[Opening SUPPLIED MATERIAL section]
/-- Settles O22: each block is met at its turn, and what it finds there is what the blocks before it leave alone. -/
theorem modeSetToServiceEndsOperation : Obligations.ModeSetToServiceEndsOperation := by
  intro s r rest order p notice room unserved hr hm code
  generalize hb : p.enteringService r rest = b
  have off : b.mode ≠ .onLine := by rw [← hb]; exact nofun
  have kept := Part.passMode_kept p.mode .service b order
  have places : room → b.mgr.control.length + b.mgr.waiting.length + b.csc.jobs.length + 4 ≤ 16 := fun h => by
    subst hb
    show (p.mgr.control ++ [_]).length + p.mgr.waiting.length + p.csc.jobs.length + 4 ≤ 16
    rw [List.length_append, List.length_singleton]
    have : p.mgr.control.length + p.mgr.waiting.length + p.csc.jobs.length + 5 ≤ 16 := h
    omega
  obtain ⟨_, _, q, turn⟩ := Part.passMode_turn p.mode off order .scheduler
  obtain ⟨l, control, -⟩ :=
    ((Part.blocksToService_passes p.mode _ off (fullOrder_nodup order)).notes _ fun _ => le_rfl).control
  have left := turn.jobs_left off
  refine ⟨s.withPart (b.passMode p.mode .service order), ?_, rfl, ?_, ?_, ?_, ?_, fun j hj => (left j hj).1, ?_, ?_, ?_,
    fun distinct => ⟨?_, fun i hi drains outstanding => ?_, fun i hi opened outstanding => ?_, fun space => ?_⟩,
    fun k => ?_⟩
  · rw [← hb]
    exact hr.next (Part.runModeSet_toService rest order hm code)
  · exact kept.mode.trans (by rw [← hb]; rfl)
  · exact kept.recorder.trans (by rw [← hb]; rfl)
  · exact kept.intake.trans (by rw [← hb]; rfl)
  · subst hb
    exact ⟨l, control.symm⟩
  · exact kept.records.trans (by rw [← hb]; rfl)
  · exact kept.types.trans (by rw [← hb]; rfl)
  · exact kept.tb.trans (by rw [← hb]; rfl)
  · intro j hj
    subst hb
    exact (left j hj).2
  · subst hb
    exact (turn.jobs_kept off distinct hi outstanding).1 drains
  · subst hb
    exact (turn.jobs_kept off distinct hi outstanding).2 opened
  · subst hb
    exact turn.jobEnded (turn.offLine off) distinct (places space) (named := unserved) fun i hi j => by
      have := List.all_eq_true.mp hi j (by cases j <;> decide)
      exact bne_iff_ne.mp this
  · obtain ⟨queue, loss⟩ := Part.blocksToService_quiet p.mode (mem_fullOrder .sensors order) b
      (kept.mode.trans (by rw [← hb]; rfl)) k
    obtain ⟨_, _, _, tracker⟩ := Part.passMode_turn p.mode off order (.tracker k)
    subst hb
    refine ⟨queue, loss, fun idle => ⟨(tracker.tracker_vacant idle).1, (tracker.tracker_vacant idle).2,
      fun space open_ => ?_⟩, fun x handling => tracker.tracker_deferred handling, fun online => ?_⟩
    · obtain ⟨final, finished, placed⟩ := tracker.tracker_closed idle open_ (places space)
      exact ⟨final, finished.of_passage rfl rfl, placed⟩
    · obtain ⟨_, _, _, arbiter⟩ := Part.passMode_turn p.mode off order .arbiter
      exact arbiter.requests_cleared online k

end Sys2Proof.Machine
end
[Closing SUPPLIED MATERIAL section]
Retype all of the records above, keeping them identical.

- [RESULT OF THE TASK]:
/-- Settles O22: each block is met at its turn, and what it finds there is what the blocks before it leave alone. -/
theorem modeSetToServiceEndsOperation : Obligations.ModeSetToServiceEndsOperation := by
  intro s r rest order p notice room unserved hr hm code
  generalize hb : p.enteringService r rest = b
  have off : b.mode ≠ .onLine := by rw [← hb]; exact nofun
  have kept := Part.passMode_kept p.mode .service b order
  have places : room → b.mgr.control.length + b.mgr.waiting.length + b.csc.jobs.length + 4 ≤ 16 := fun h => by
    subst hb
    show (p.mgr.control ++ [_]).length + p.mgr.waiting.length + p.csc.jobs.length + 4 ≤ 16
    rw [List.length_append, List.length_singleton]
    have : p.mgr.control.length + p.mgr.waiting.length + p.csc.jobs.length + 5 ≤ 16 := h
    omega
  obtain ⟨_, _, q, turn⟩ := Part.passMode_turn p.mode off order .scheduler
  obtain ⟨l, control, -⟩ :=
    ((Part.blocksToService_passes p.mode _ off (fullOrder_nodup order)).notes _ fun _ => le_rfl).control
  have left := turn.jobs_left off
  refine ⟨s.withPart (b.passMode p.mode .service order), ?_, rfl, ?_, ?_, ?_, ?_, fun j hj => (left j hj).1, ?_, ?_, ?_,
    fun distinct => ⟨?_, fun i hi drains outstanding => ?_, fun i hi opened outstanding => ?_, fun space => ?_⟩,
    fun k => ?_⟩
  · rw [← hb]
    exact hr.next (Part.runModeSet_toService rest order hm code)
  · exact kept.mode.trans (by rw [← hb]; rfl)
  · exact kept.recorder.trans (by rw [← hb]; rfl)
  · exact kept.intake.trans (by rw [← hb]; rfl)
  · subst hb
    exact ⟨l, control.symm⟩
  · exact kept.records.trans (by rw [← hb]; rfl)
  · exact kept.types.trans (by rw [← hb]; rfl)
  · exact kept.tb.trans (by rw [← hb]; rfl)
  · intro j hj
    subst hb
    exact (left j hj).2
  · subst hb
    exact (turn.jobs_kept off distinct hi outstanding).1 drains
  · subst hb
    exact (turn.jobs_kept off distinct hi outstanding).2 opened
  · subst hb
    exact turn.jobEnded (turn.offLine off) distinct (places space) (named := unserved) fun i hi j => by
      have := List.all_eq_true.mp hi j (by cases j <;> decide)
      exact bne_iff_ne.mp this
  · obtain ⟨queue, loss⟩ := Part.blocksToService_quiet p.mode (mem_fullOrder .sensors order) b
      (kept.mode.trans (by rw [← hb]; rfl)) k
    obtain ⟨_, _, _, tracker⟩ := Part.passMode_turn p.mode off order (.tracker k)
    subst hb
    refine ⟨queue, loss, fun idle => ⟨(tracker.tracker_vacant idle).1, (tracker.tracker_vacant idle).2,
      fun space open_ => ?_⟩, fun x handling => tracker.tracker_deferred handling, fun online => ?_⟩
    · obtain ⟨final, finished, placed⟩ := tracker.tracker_closed idle open_ (places space)
      exact ⟨final, finished.of_passage rfl rfl, placed⟩
    · obtain ⟨_, _, _, arbiter⟩ := Part.passMode_turn p.mode off order .arbiter
      exact arbiter.requests_cleared online k

end Sys2Proof.Machine
end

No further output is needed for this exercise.